## EXERCISE DIRECTIONS
Look below for the line containing "namespace Sys2Proof.Config"; from there, print each line exactly up to and including the line containing "opaque roundsUp : Rat → Bool", and stop.

## INPUT DATA
-- -- --

-- ==== Sys2Proof/Config.lean ====
section
/-! DEFINITION. What one module or one implementation fixes and the values the spec leaves open: constants without a body, so that no proof can see them. -/
namespace Sys2Proof.Config

/-- The `n`-th free value, in `w` bits: what the spec leaves undefined or does not state (log 4). -/
opaque freeValue : Nat → (w : Nat) → BitVec w

/-- Factory identity (00 R10, log 5). -/
opaque gradeX : Bool
/-- The 12 characters of SERIAL. -/
opaque serialChar : Fin 12 → Byte
opaque hwIssue : Nat
opaque macEth : Nat → Nat
/-- Receiver delay of an encoder input, in ns, measured at calibration (02 R49). -/
opaque receiverDelay : Nat → Nat
/-- Whether a value between two points of the 2^-32 grid goes to the upper one; the spec gives the format and no direction (00 R12, log 8). -/
opaque roundsUp : Rat → Bool
/-- The word that holds a velocity outside the signed 32.32 format; the spec states none (00 R12, log 8). -/
opaque velocityBeyond : Rat → BitVec 64
/-- The content that the Planner's section bytes spell: the spec gives no byte layout for the sections but CODE (06 R305, log 9). -/
opaque planBody : Bytes → Plan
/-- Fuses burned at the factory: the window fraction in quarters and the Plan key, none where the ordering code leaves them for the field (00 R1, log 5). -/
opaque factoryFuseWindow : Option (Fin 4)
opaque factoryFuseKey : Option Bytes
/-- MODULE_NONCE of the n-th phase 1 HELLO (10 R499). -/
opaque moduleNonce : Nat → Bytes
/-- Session numbers (10 R499). -/
opaque sessionNumber : Nat → Nat
/-- TRANSFER numbers of block writes (10 R516). -/
opaque transferNumber : Nat → Nat
/-- Factory role key of the Maintainer (10 R536). -/
opaque factoryKey : Bytes
/-- What verification finds of a firmware image: 0 good, or the reason of 14 R690; and its FW_VERSION. The spec gives no image layout (log 19). -/
opaque fwVerdict : Bytes → Nat
opaque fwVersion : Bytes → Nat

/-- Whether an edge time between two points of the 1 ns grain goes to the later one; the spec gives the grain and no direction (03 R145, log 15). -/
opaque edgeLater : Rat → Bool

/-- The module's PTP clock identity (10 R521, log 5). -/
opaque clockIdentity : Nat

end Sys2Proof.Config
end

-- -- --

## ANSWER AREA
namespace Sys2Proof.Config

/-- The `n`-th free value, in `w` bits: what the spec leaves undefined or does not state (log 4). -/
opaque freeValue : Nat → (w : Nat) → BitVec w

/-- Factory identity (00 R10, log 5). -/
opaque gradeX : Bool
/-- The 12 characters of SERIAL. -/
opaque serialChar : Fin 12 → Byte
opaque hwIssue : Nat
opaque macEth : Nat → Nat
/-- Receiver delay of an encoder input, in ns, measured at calibration (02 R49). -/
opaque receiverDelay : Nat → Nat
/-- Whether a value between two points of the 2^-32 grid goes to the upper one; the spec gives the format and no direction (00 R12, log 8). -/
opaque roundsUp : Rat → Bool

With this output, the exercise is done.